The Spoken Corpus of the Southern Dutch Dialects (Gesproken Corpus van de zuidelijk-Nederlandse Dialecten)
Abstract
The Spoken Corpus of the Southern Dutch Dialects (GCND) is a linguistically annotated, audioaligned corpus of 653 recordings from 639 locations across Belgium, northern France, and the southern Netherlands. Most recordings (623) date from 1963–1976 and involve speakers born around 1900 (beginning 1871); 30 new recordings (2020–2024) fill geographic gaps. All recordings were transcribed using a two-tier orthographic protocol and annotated with POS tags, lemmas, and syntactic parses via the Alpino parser, supplemented by manual pre- and post-processing. The corpus is searchable through the Dutch Language Institute (INT) using the BlackLab and GrETEL interfaces. GCND forms an unprecedented resource for research on Dutch dialect variation, spoken corpus annotation, but also dialect-sensitive speech technology.
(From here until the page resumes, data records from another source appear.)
/-- LKO_ (R407). -/
def lkoRegs : List Reg :=
  [reg0 32 lkoStatus,
   reg0 32 fun h => pack [(0, h.image.pkg.traceCfg % 256), (8, h.image.pkg.traceEngines % 65536)],
   reg0 32 fun h => (16 * h.lko.trcCount) % 524288,
   reg0 32 fun h => h.lko.spiReads,
   reg0 32 fun h => h.lko.spiRefused,
   reg0 48 fun h => h.lko.written,
   reg0 32 fun h => h.lko.trcDropped,
   reg0 32 fun h => pack [(0, satBits 32 [h.lko.spiReads, h.lko.spiRefused]), (2, satBit 48 h.lko.written), (3, satBit 32 h.lko.trcDropped)]]

/-- The blocks of Table 18.2, in the order of their index. -/
def blocks : List (List Reg) :=
  [sysRegs, imgRegs, staRegs, rxpRegs, txpRegs, masRegs, dpdRegs, crnRegs, fhlRegs, trlRegs, calRegs, timRegs, lanRegs, femRegs, biaRegs,
    hkaRegs, torRegs, dmaRegs, memRegs, capRegs, lkoRegs]

/-! ### Log, trace and bytes -/

/-- Entries of one cc stand newest first in falling code and argument, a cease above its raise (R400). -/
def logOrder (e : LogEnt) : Nat := 2 ^ 33 - 1 - ((e.code * 65536 + code 16 e.arg) * 2 + b2n e.cease)
/-- The entries of the newest cc, in the order of R400, each with the number of the place it takes; and the older ones. -/
def logRun (l : List LogEnt) : List LogEnt × List LogEnt :=
  let run := l.takeWhile fun e => l.head?.any fun x => x.at_ == e.at_
  (((sortBy logOrder run).zip run).map fun x => { x.1 with number := x.2.number }, l.drop run.length)
/-- The log as the ring shows it (R398, R400). -/
def logShown : Nat → List LogEnt → List LogEnt
  | 0, l => l
  | _, [] => []
  | n + 1, l => (logRun l).1 ++ logShown n (logRun l).2
/-- The 32 bytes of a log entry (Table 18.4). -/
def logBytes (e : LogEnt) : Bytes :=
  le 4 e.number ++ le 2 e.code ++ le 2 (code 16 e.arg) ++ le 4 e.extra ++
    le 1 (b2n e.cease + 2 * b2n e.timeValid + 4 * b2n e.sent) ++ le 1 e.stage ++ le 2 0 ++ le 4 e.tick ++ le 6 (todS e.tod) ++
    le 4 (todNs e.tod) ++ le 2 0
/-- The 16 bytes of a trace packet (Table 18.10). -/
def pktBytes (p : Pkt) : Bytes := le 1 p.type ++ le 1 p.source ++ le 2 p.info ++ le 4 p.cc ++ le 4 p.lo ++ le 4 p.hi
/-- Place, newest first, of ring slot `s` in a ring of `n` slots after `k` writes. -/
def ringPlace (n k s : Nat) : Nat := (k + n - 1 - s) % n
/-- The byte at an offset of the observation registers region; `none` unmapped (R393). -/
def obsByte (h : Hw) (o : Nat) : Option Byte :=
  if o < 0x540000 then
    match blocks[o / 0x40000]? with
    | some rs => match regAt rs 0 (o % 0x40000) with
      | some (r, e, b) => some (BitVec.ofNat 8 (regVal h r e / 256 ^ b))
      | none => some 0
    | none => none
  else if 0x580000 ≤ o ∧ o < 0x5A0000 then
    match (logShown h.lko.log.length h.lko.log)[ringPlace 4096 h.lko.written ((o - 0x580000) / 32)]? with
    | some e => some ((logBytes e).getD ((o - 0x580000) % 32) 0)
    | none => some 0
  else if 0x600000 ≤ o ∧ o < 0x680000 then
    match h.lko.trace[ringPlace traceRoom h.lko.trcCount ((o - 0x600000) / 16)]? with
    | some p => some ((pktBytes p).getD ((o - 0x600000) % 16) 0)
    | none => some 0
  else none
/-- The byte of a DPD window (R146). -/
def dpdByte (h : Hw) (act : Bool) (o : Nat) : Byte :=
  BitVec.ofNat 8 ((h.dpdWord (o / 0x6000) act (o % 0x6000 / 4)).toNat / 256 ^ (o % 4))
/-- The byte at any global address; `none` unmapped. Uncorrectable words read zero (Table 16.4). -/
def spaceByte (h : Hw) (m : Mem) (a : Nat) : Option Byte :=
  match region a with
  | .unmapped => none
  | .observation o => h.obsByte o
  | .dpdShadow o => some (h.dpdByte false o)
  | .dpdActive o => some (h.dpdByte true o)
  | _ => some (if m.err (a / 8) = some true then 0 else m.get a)
/-- `n` bytes from an address upward, unmapped ones reading zero. -/
def spaceBytes (h : Hw) (m : Mem) (a n : Nat) : Bytes := (List.range n).map fun i => (h.spaceByte m (a + i)).getD 0
/-- Some byte of a range is unmapped. -/
def anyUnmapped (h : Hw) (m : Mem) (a n : Nat) : Bool := (List.range n).any fun i => (h.spaceByte m (a + i)).isNone

end Hw
end Sys2Proof.Machine
end

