-- ==== Sys2Proof/Machine/Crypto.lean ====
section
/-! DEFINITION. SHA-384 and the verification of ECDSA P-384 signatures, by which R46 to R48 judge an image. The spec names both and
takes them from outside: they follow FIPS 180-4 and FIPS 186-5 (log 4). -/
namespace Sys2Proof.Machine

/-- A big-endian number. -/
def unbe (b : Bytes) : Nat := b.foldl (fun a x => 256 * a + x.toNat) 0

namespace Sha384

/-- The round constants: fractions of the cube roots of the first 80 primes. -/
def k : List Nat :=
  [0x428A2F98D728AE22, 0x7137449123EF65CD, 0xB5C0FBCFEC4D3B2F, 0xE9B5DBA58189DBBC,
   0x3956C25BF348B538, 0x59F111F1B605D019, 0x923F82A4AF194F9B, 0xAB1C5ED5DA6D8118,
   0xD807AA98A3030242, 0x12835B0145706FBE, 0x243185BE4EE4B28C, 0x550C7DC3D5FFB4E2,
   0x72BE5D74F27B896F, 0x80DEB1FE3B1696B1, 0x9BDC06A725C71235, 0xC19BF174CF692694] ++
  [0xE49B69C19EF14AD2, 0xEFBE4786384F25E3, 0x0FC19DC68B8CD5B5, 0x240CA1CC77AC9C65,
   0x2DE92C6F592B0275, 0x4A7484AA6EA6E483, 0x5CB0A9DCBD41FBD4, 0x76F988DA831153B5,
   0x983E5152EE66DFAB, 0xA831C66D2DB43210, 0xB00327C898FB213F, 0xBF597FC7BEEF0EE4,
   0xC6E00BF33DA88FC2, 0xD5A79147930AA725, 0x06CA6351E003826F, 0x142929670A0E6E70] ++
  [0x27B70A8546D22FFC, 0x2E1B21385C26C926, 0x4D2C6DFC5AC42AED, 0x53380D139D95B3DF,
   0x650A73548BAF63DE, 0x766A0ABB3C77B2A8, 0x81C2C92E47EDAEE6, 0x92722C851482353B,
   0xA2BFE8A14CF10364, 0xA81A664BBC423001, 0xC24B8B70D0F89791, 0xC76C51A30654BE30,
   0xD192E819D6EF5218, 0xD69906245565A910, 0xF40E35855771202A, 0x106AA07032BBD1B8] ++
  [0x19A4C116B8D2D0C8, 0x1E376C085141AB53, 0x2748774CDF8EEB99, 0x34B0BCB5E19B48A8,
   0x391C0CB3C5C95A63, 0x4ED8AA4AE3418ACB, 0x5B9CCA4F7763E373, 0x682E6FF3D6B2B8A3,
   0x748F82EE5DEFB2FC, 0x78A5636F43172F60, 0x84C87814A1F0AB72, 0x8CC702081A6439EC,
   0x90BEFFFA23631E28, 0xA4506CEBDE82BDE9, 0xBEF9A3F7B2C67915, 0xC67178F2E372532B] ++
  [0xCA273ECEEA26619C, 0xD186B8C721C0C207, 0xEADA7DD6CDE0EB1E, 0xF57D4F7FEE6ED178,
   0x06F067AA72176FBA, 0x0A637DC5A2C898A6, 0x113F9804BEF90DAE, 0x1B710B35131C471B,
   0x28DB77F523047D84, 0x32CAAB7B40C72493, 0x3C9EBE0A15C9BEBC, 0x431D67C49C100D4C,
   0x4CC5D4BECB3E42B6, 0x597F299CFC657E2A, 0x5FCB6FAB3AD6FAEC, 0x6C44198C4A475817]
/-- The start value: fractions of the square roots of the ninth to sixteenth prime. -/
def start : List Nat :=
  [0xCBBB9D5DC1059ED8, 0x629A292A367CD507, 0x9159015A3070DD17, 0x152FECD8F70E5939,
   0x67332667FFC00B31, 0x8EB44A8768581511, 0xDB0C2E0D64F98FA7, 0x47B5481DBEFA4FA4]
/-- Reduction to a 64-bit word. -/
def w64 (x : Nat) : Nat := x % 0x10000000000000000
/-- A word turned right. -/
def rotr (n x : Nat) : Nat := x / 2 ^ n + x % 2 ^ n * 2 ^ (64 - n)
/-- Message schedule: the newest 16 words, oldest first, and those still to give. -/
def schedule : Nat → List Nat → List Nat
  | n + 1, x0 :: x1 :: r =>
    let x9 := r.getD 7 0
    let x14 := r.getD 12 0
    let s0 := rotr 1 x1 ^^^ rotr 8 x1 ^^^ (x1 >>> 7)
    let s1 := rotr 19 x14 ^^^ rotr 61 x14 ^^^ (x14 >>> 6)
    x0 :: schedule n (x1 :: r ++ [w64 (s1 + x9 + s0 + x0)])
  | _, _ => []
/-- One round on the eight working words. -/
def round (v : List Nat) (kw : Nat) : List Nat :=
  match v with
  | [a, b, c, d, e, f, g, h] =>
    let t1 := h + (rotr 14 e ^^^ rotr 18 e ^^^ rotr 41 e) + ((e &&& f) ^^^ ((e ^^^ 0xFFFFFFFFFFFFFFFF) &&& g)) + kw
    let t2 := (rotr 28 a ^^^ rotr 34 a ^^^ rotr 39 a) + ((a &&& b) ^^^ (a &&& c) ^^^ (b &&& c))
    [w64 (t1 + t2), a, b, c, w64 (d + t1), e, f, g]
  | _ => v
/-- One block of 128 bytes taken into the hash value. -/
def block (v : List Nat) (b : Bytes) : List Nat :=
  let x := (List.range 16).map fun i => unbe ((b.drop (8 * i)).take 8)
  List.zipWith (fun p q => w64 (p + q)) v ((List.zipWith (· + ·) k (schedule 80 x)).foldl round v)
/-- The message with its padding and length. -/
def padded (m : Bytes) : Bytes := m ++ [0x80] ++ List.replicate ((239 - m.length % 128) % 128) 0 ++ (le 16 (8 * m.length)).reverse
/-- Words joined, the first most significant. -/
def join (v : List Nat) : Nat := v.foldl (fun a x => a * 0x10000000000000000 + x) 0

end Sha384

/-- SHA-384 of a message, as a number. -/
def sha384 (m : Bytes) : Nat :=
  let p := Sha384.padded m
  Sha384.join (((chunks 128 (p.length / 128) p).foldl Sha384.block Sha384.start).take 6)

namespace P384

/-- The field prime of P-384. -/
def p : Nat := 2 ^ 384 - 2 ^ 128 - 2 ^ 96 + 2 ^ 32 - 1
/-- The order of the base point. -/
def n : Nat := 0xFFFFFFFFFFFFFFFFFFFFFFFFFFFFFFFFFFFFFFFFFFFFFFFFC7634D81F4372DDF581A0DB248B0A77AECEC196ACCC52973
/-- The coefficient b of the curve y² = x³ - 3x + b. -/
def b : Nat := 0xB3312FA7E23EE7E4988E056BE3F82D19181D9C6EFE8141120314088F5013875AC656398D8A2ED19D2A85C8EDD3EC2AEF
/-- The base point. -/
def gx : Nat := 0xAA87CA22BE8B05378EB1C71EF320AD746E1D3B628BA79B9859F741E082542A385502F25DBF55296C3A545E3872760AB7
/-- The base point. -/
def gy : Nat := 0x3617DE4A96262C6F5D9E98BF9292DC29F8F41DBD289A147CE9DA3113B5F0B8C00A60B1CE1D7E819D7A431D7C90EA0E5F

/-- A point in Jacobian coordinates; z = 0 is the point at infinity. -/
structure Pt where
  x : Nat
  y : Nat
  z : Nat

/-- Power modulo m by the lowest `f` bits of the exponent. -/
def pow (m : Nat) : Nat → Nat → Nat → Nat
  | 0, _, _ => 1 % m
  | f + 1, a, e => let r := pow m f (a * a % m) (e / 2); if e % 2 = 1 then a * r % m else r
/-- Inverse modulo a prime below 2^384. -/
def inv (m a : Nat) : Nat := pow m 384 (a % m) (m - 2)
/-- Difference modulo p. -/
def sub (a c : Nat) : Nat := (a + (p - c % p)) % p
/-- A point doubled. -/
def dbl (a : Pt) : Pt :=
  let d := a.z * a.z % p
  let g := a.y * a.y % p
  let e := a.x * g % p
  let h := 3 * (sub a.x d * (a.x + d) % p)
  let x := sub (h * h) (8 * e)
  ⟨x, sub (h * sub (4 * e) x) (8 * (g * g % p)), 2 * a.y * a.z % p⟩
/-- Two points added. -/
def add (a c : Pt) : Pt :=
  if a.z = 0 then c else if c.z = 0 then a
  else
    let z1 := a.z * a.z % p
    let z2 := c.z * c.z % p
    let u1 := a.x * z2 % p
    let u2 := c.x * z1 % p
    let s1 := a.y * (c.z * z2 % p) % p
    let s2 := c.y * (a.z * z1 % p) % p
    if u1 = u2 then (if s1 = s2 then dbl a else ⟨1, 1, 0⟩)
    else
      let h := sub u2 u1
      let r := sub s2 s1
      let h2 := h * h % p
      let h3 := h * h2 % p
      let v := u1 * h2 % p
      let x := sub (r * r) (h3 + 2 * v)
      ⟨x, sub (r * sub v x) (s1 * h3), h * a.z * c.z % p⟩
/-- u1·a + u2·c by the lowest `f` bits of both numbers, highest first; `ac` is a + c. -/
def mul2 (a c ac : Pt) (u1 u2 : Nat) : Nat → Pt → Pt
  | 0, r => r
  | f + 1, r =>
    let r := dbl r
    mul2 a c ac u1 u2 f (match u1.testBit f, u2.testBit f with
      | true, true => add r ac
      | true, false => add r a
      | false, true => add r c
      | false, false => r)
/-- A public key in the uncompressed form of Tables 2.8b and 2.9: a point of the curve. -/
def key (k : Bytes) : Option Pt :=
  let x := unbe ((k.drop 1).take 48)
  let y := unbe ((k.drop 49).take 48)
  if k.length = 97 ∧ k.head? = some 4 ∧ x < p ∧ y < p ∧ y * y % p = (x * x % p * x + (p - 3) * x + b) % p then some ⟨x, y, 1⟩ else none

end P384

/-- (r, s) is a signature over a message under a public key. -/
def ecdsaOk (k m : Bytes) (r s : Nat) : Bool :=
  match P384.key k with
  | none => false
  | some q =>
    if r = 0 ∨ P384.n ≤ r ∨ s = 0 ∨ P384.n ≤ s then false
    else
      let w := P384.inv P384.n s
      let g : P384.Pt := ⟨P384.gx, P384.gy, 1⟩
      let t := P384.mul2 g q (P384.add g q) (sha384 m * w % P384.n) (r * w % P384.n) 384 ⟨1, 1, 0⟩
      let zi := P384.inv P384.p t.z
      t.z != 0 && t.x * (zi * zi % P384.p) % P384.p % P384.n == r

end Sys2Proof.Machine
end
Words, lemmata, metadata, and syntactic structures are accessible for non-commercial research use.
© 2026 Anne Breitbarth, Melissa Farasyn, Anne-Sophie Ghyselen, Lien Hellebaut, Frederic Lamsens, Katrien Depuydt, Jesse de Does, Jan Niestadt, Koen Mertens, published by Ubiquity Press
This work is licensed under the Creative Commons Attribution 4.0 License.